Another major change occurred around 2006, when it was brought to the attention of trial developers that the HAM-D was incongruent with the definitions of Major Depression put forth by the American Psychiatric Association. An alternative scale called the Montgomery-Asberg Depression Rating Scale (MADRS) had been developed based on population surveys and focused on the psychological attributes of MDD, which more closely matched the APA’s description of the condition.21 The HAM-D was thought to be too heavily weighted for physical symptoms that did not match the modern depressed population for which modern antidepressants were being developed. The US FDA regulatory agency accepted the MADRS as a standard endpoint for antidepressant trials and it has been used for the past decade and a half.

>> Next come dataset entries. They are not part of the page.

/-- The GD units. -/
def gdUnit (u : Nat) : Bool := u = 12 || u = 13

/-- The axis of a unit of one axis, by the order of the pairs of Table 14.5. -/
def unitAxis (u : Nat) : Ax := if u = 5 ∨ u = 11 ∨ u = 13 then .x1 else .x0

/-- The condition of Table 14.5 for a periodic slice of a unit. -/
def Lane.sliceOk (l : Lane) (u : Nat) : Bool :=
  let x := unitAxis u
  if u = 2 then l.on PC_STAT_PAIR
  else if u = 4 ∨ u = 5 then l.rd (LE_STAT_STATE x) = 0 && l.on (LE_STAT_FORCED x)
  else if u = 10 ∨ u = 11 then
    !(l.part.hasTq && (l.on (LE_STAT_DRIVE x) || decide (l.rd (TQ_CFG_SLMODE x) ≠ 0))) || l.on (GD_STAT_SAFE x)
  else true

/-- The budget of a unit in µs (R488). -/
def Lane.sliceBudget (l : Lane) (u : Nat) : Nat := if highCurrent u then l.rd ST_CFG_HCMAX else l.rd ST_CFG_LOGMAX

/-! ### The memory token (R494 to R496) -/

/-- Whether a lane is a participant, as this lane knows it (R494). -/
def Lane.partakes (l : Lane) (i : LaneId) : Bool :=
  if i = l.me then l.mode ≠ mBoot && !l.fc.ftSeen
  else l.part.hasLane i && (l.gl.peer i).hb && (l.gl.peer i).ftann.isNone && decide (l.rd (laneMode i) ≠ mBoot)

/-- The next participant in the order A, B, C, A after this lane; itself where it is the only one. -/
def Lane.nextHolder (l : Lane) : LaneId :=
  if l.partakes l.me.next then l.me.next else if l.partakes l.me.prev then l.me.prev else l.me

/-- The earliest participant in the order A, B, C. -/
def Lane.firstPartaker (l : Lane) : Option LaneId := l.lanes.find? l.partakes

/-- A MEMTOK message leaves for both other lanes (R494, Table 14.7). -/
def Lane.tokSend (l : Lane) (form : Nat) (holder : LaneId) (seq : Nat) : Lane :=
  l.glSend tMemtok (leBytes 1 form ++ leBytes 1 holder.code ++ leBytes 2 0 ++ leBytes 4 seq)

/-- The lane takes the token. -/
def Lane.tokTake (l : Lane) (seq : Nat) : Lane :=
  ((({ l with st := { l.st with sliced := false, passDue := false, holder := l.me.code } }).wr ST_TOK_SEQ seq).set ST_STAT_TOKEN).event 173

/-- The holder passes the token (R495 (2)). -/
def Lane.tokPass (l : Lane) : Lane :=
  let i := l.nextHolder
  let seq := (l.rd ST_TOK_SEQ + 1) % 2 ^ 32
  let l := l.tokSend 1 i seq
  if i = l.me then l.tokTake seq
  else (({ l with st := { l.st with holder := i.code, passDue := false } }).wr ST_TOK_SEQ seq).clr ST_STAT_TOKEN

/-- Whether a high-current slice is running. -/
def Lane.hcRuns (l : Lane) : Bool :=
  match l.st.run with
  | some r => highCurrent r.unit
  | none => false

/-- The boundary tick at which a holder passes the token, or puts the pass off to the end of its slice (R495 (2)). -/
def Lane.tokBoundary (l : Lane) : Lane :=
  if l.on ST_STAT_TOKEN && l.partakes l.me then
    if l.hcRuns then { l with st := { l.st with passDue := true } } else l.tokPass
  else l

/-- MEMTOK arrives (R495). -/
def Lane.tokIn (l : Lane) (m : GlMsg) : Lane :=
  l.glIn m 8 (fun l _ =>
    let h := byteAt m.payload 1
    let seq := leField m.payload 4 4
    let old := l.rd ST_TOK_SEQ
    let l := { l with st := { l.st with tokAt := l.now, holder := if old ≤ seq then h else l.st.holder } }
    if h = l.me.code then (if old ≤ seq then l.tokTake seq else l)
    else if old < seq then (({ l with st := { l.st with passDue := false } }).wr ST_TOK_SEQ seq).clr ST_STAT_TOKEN
    else l)

/-- Whether the last named holder is no longer a participant (R496). -/
def Lane.holderGone (l : Lane) : Bool :=
  match LaneId.ofCode l.st.holder with
  | some i => decide (i ≠ l.me) && !l.partakes i
  | none => false

/-- The lost token is regenerated by the earliest participant (R496). -/
def Lane.tokRegen (l : Lane) : Lane :=
  if l.firstPartaker = some l.me ∧ l.rd ST_STAT_TOKEN = 0 ∧ (l.due (l.st.tokAt + 4 * outerCycle l.prof) ∨ l.holderGone) then
    let seq := (l.rd ST_TOK_SEQ + 1) % 2 ^ 32
    let l := (l.tokSend 2 l.me seq).tokTake seq
    let l := { l with st := { l.st with waitUntil := l.now + outerCycle l.prof, tokAt := l.now } }
    (l.bump ST_CNT_REGEN).raise srcST 2 clsCE none seq
  else l

/-- At the first ARMING after power-up lane A generates the token, and lane B on a module without lane C where lane A is no participant
(R496); its SEQ is the highest that the lane has seen, 0 where it has seen none (DEDUCED, log entry 34). -/
def Lane.tokArming (l : Lane) : Lane :=
  let l := { l with st := { l.st with tokAt := l.now } }
  if l.st.born then l
  else
    let l := { l with st := { l.st with born := true } }
    if l.me = .A ∨ (l.me = .B ∧ l.part = .apx9602 ∧ !l.partakes .A) then l.tokTake (l.rd ST_TOK_SEQ) else l

/-- Whether the lane may start a high-current slice (R495 (4), R496): not while it is partitioned, which it is from the second due instant in turn
without a heartbeat on (spec/01_lanes_modes_faults.md R29). -/
def Lane.hcMay (l : Lane) : Bool :=
  decide (l.gl.alone < 2) && l.on ST_STAT_TOKEN && !l.st.sliced && l.due l.st.waitUntil && l.others.all (fun i => !l.partakes i || l.on (laneHeard i))

/-! ### Results (R492, R493) -/

/-- A unit has failed. -/
def Lane.latent (l : Lane) (u index : Nat) : Lane :=
  let l := l.wr ST_FAILMAP_U (l.rd ST_FAILMAP_U ||| 2 ^ u)
  (l.raise srcST 1 clsCE none (u + 65536 * index)).event 171

/-- A test of unit CORE has completed (R490). -/
def Lane.coreTested (l : Lane) (pass : Bool) : Lane := { l with pc := { l.pc with shadowOk := pass } }

/-- ST_RESULT takes a result: 1 PASS, 2 FAIL, 3 SKIP, 4 ABORT, 5 REFUSED. -/
def Lane.stResult (l : Lane) (res u cov dur : Nat) : Lane :=
  (((l.wr ST_RESULT_RES res).wr ST_RESULT_UNIT u).wr ST_RESULT_COV cov).wr ST_RESULT_DUR (Nat.min 16383 dur)

/-- The run time of a slice, in root periods, is charged (R488). -/
def Lane.sliceCharge (l : Lane) (t : Nat) : Lane :=
  let l := l.bistCharge
  ({ l with sc := { l.sc with bistAcc := l.sc.bistAcc + t } }).bistCharge

/-- A slice of its own, or a whole program step, has ended: its result, its count, and the core self-test where it was one (R490, R492). -/
def Lane.partDone (l : Lane) (u res cov time : Nat) : Lane :=
  let l := l.stResult res u cov (time / usec)
  let l := if res = 1 then l.bump ST_CNT_PASS else if res = 3 then l.bump ST_CNT_SKIP else if res = 4 then l.bump ST_CNT_ABORT else l
  (if u = 2 then l.coreTested (res = 1) else l).event 170

/-- A field of a program step (Table 14.6). -/
def Lane.stepUnit (l : Lane) (n : Nat) : Nat := l.rd (ST_PROG n) / 2 ^ 56
def Lane.stepAlg (l : Lane) (n : Nat) : Nat := l.rd (ST_PROG n) / 2 ^ 52 % 16
def Lane.stepRepeat (l : Lane) (n : Nat) : Nat := l.rd (ST_PROG n) / 2 ^ 40 % 256
def Lane.stepCount (l : Lane) (n : Nat) : Nat := l.rd (ST_PROG n) / 2 ^ 24 % 65536
def Lane.stepIndex (l : Lane) (n : Nat) : Nat := l.rd (ST_PROG n) % 2 ^ 24

/-- The runs of a step: its indices in their order, REPEAT + 1 times (R491). -/
def Lane.stepRuns (l : Lane) (n : Nat) : Nat := (l.stepRepeat n + 1) * l.stepCount n

/-- The result of several runs, in this order: FAIL where one failed, ABORT, SKIP, PASS (DESIGN CHOICE, log entry 34). -/
def worseRes (a b : Nat) : Nat :=
  if a = 2 ∨ b = 2 then 2 else if a = 4 ∨ b = 4 then 4 else if a = 3 ∨ b = 3 then 3 else if a = 0 then b else a

/-- A run of a program step ends; with the last one, or the one that a stop waits for, the step does. `cov` is the coverage of the step's index
range by its runs up to this one (R492); a run that is stopped adds nothing to it (log entry 34). -/
def Lane.runDone (l : Lane) (p : ProgAt) (u res cov time : Nat) : Lane :=
  let p := { p with done := p.done + 1, res := worseRes p.res res, cov := if res = 4 then p.cov else cov, time := p.time + time }
  let l := { l with st := { l.st with prog := some p } }
  if l.st.progStop ∨ l.stepRuns p.step ≤ p.done then l.partDone u p.res p.cov p.time else l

Additionally, the FDA statisticians took almost a decade to decide on the statistical models to be used and so in total it took over 15 years from the passing of legislation to designing and instituting the double-blind placebo-controlled randomized clinical trial for the approval of any newer antidepressants. Thus, the first of the antidepressants to be approved under these new set of rules were zimelidine and nomifensine, neither of which continued to be used because of severe toxicity and the results of these first regulatory clinical trials have been lost in antiquity. However, another half a dozen antidepressants were approved using this regulatory clinical trial model over the next decade. It is with these first modern antidepressants that the impact of regulatory trial design becomes evident.
Earlier Analysis; a First Investigation of the Effects of Regulatory Trials
In the early 2000s, concern in the field over investigator bias and the safety of placebo use in depression studies with suicidal patients prompted our earlier investigation of data exclusively sourced from FDA regulatory trials. Once we obtained and published the data from the US FDA via the Freedom of Information Act, it became obvious that antidepressant effects fell drastically short of what was expected based on historical trials. The difference of two-thirds of depressed patients responding to antidepressants compared to one-third responding to placebo seen in earlier reports were supplanted with modest antidepressant-placebo differences of about 10% (40% of symptoms reduced with antidepressants and 30% with placebo).22 An entire cottage industry erupted out of this revelation, with the singular intent to reduce and control the increasing placebo response.
When we repeated our analysis nearly 15 years later and analyzed the regulatory trial data for 6 new antidepressants approved after 2001, it was clear that despite efforts to reduce the placebo response, efficacy profiles had not changed substantially.23 As a measure of the antidepressant-placebo difference, the mean effect size of modern antidepressants in the context of regulatory clinical trials was around 0.3, corresponding still to approximately 10% more reduction of depression symptoms with antidepressant compared with placebo.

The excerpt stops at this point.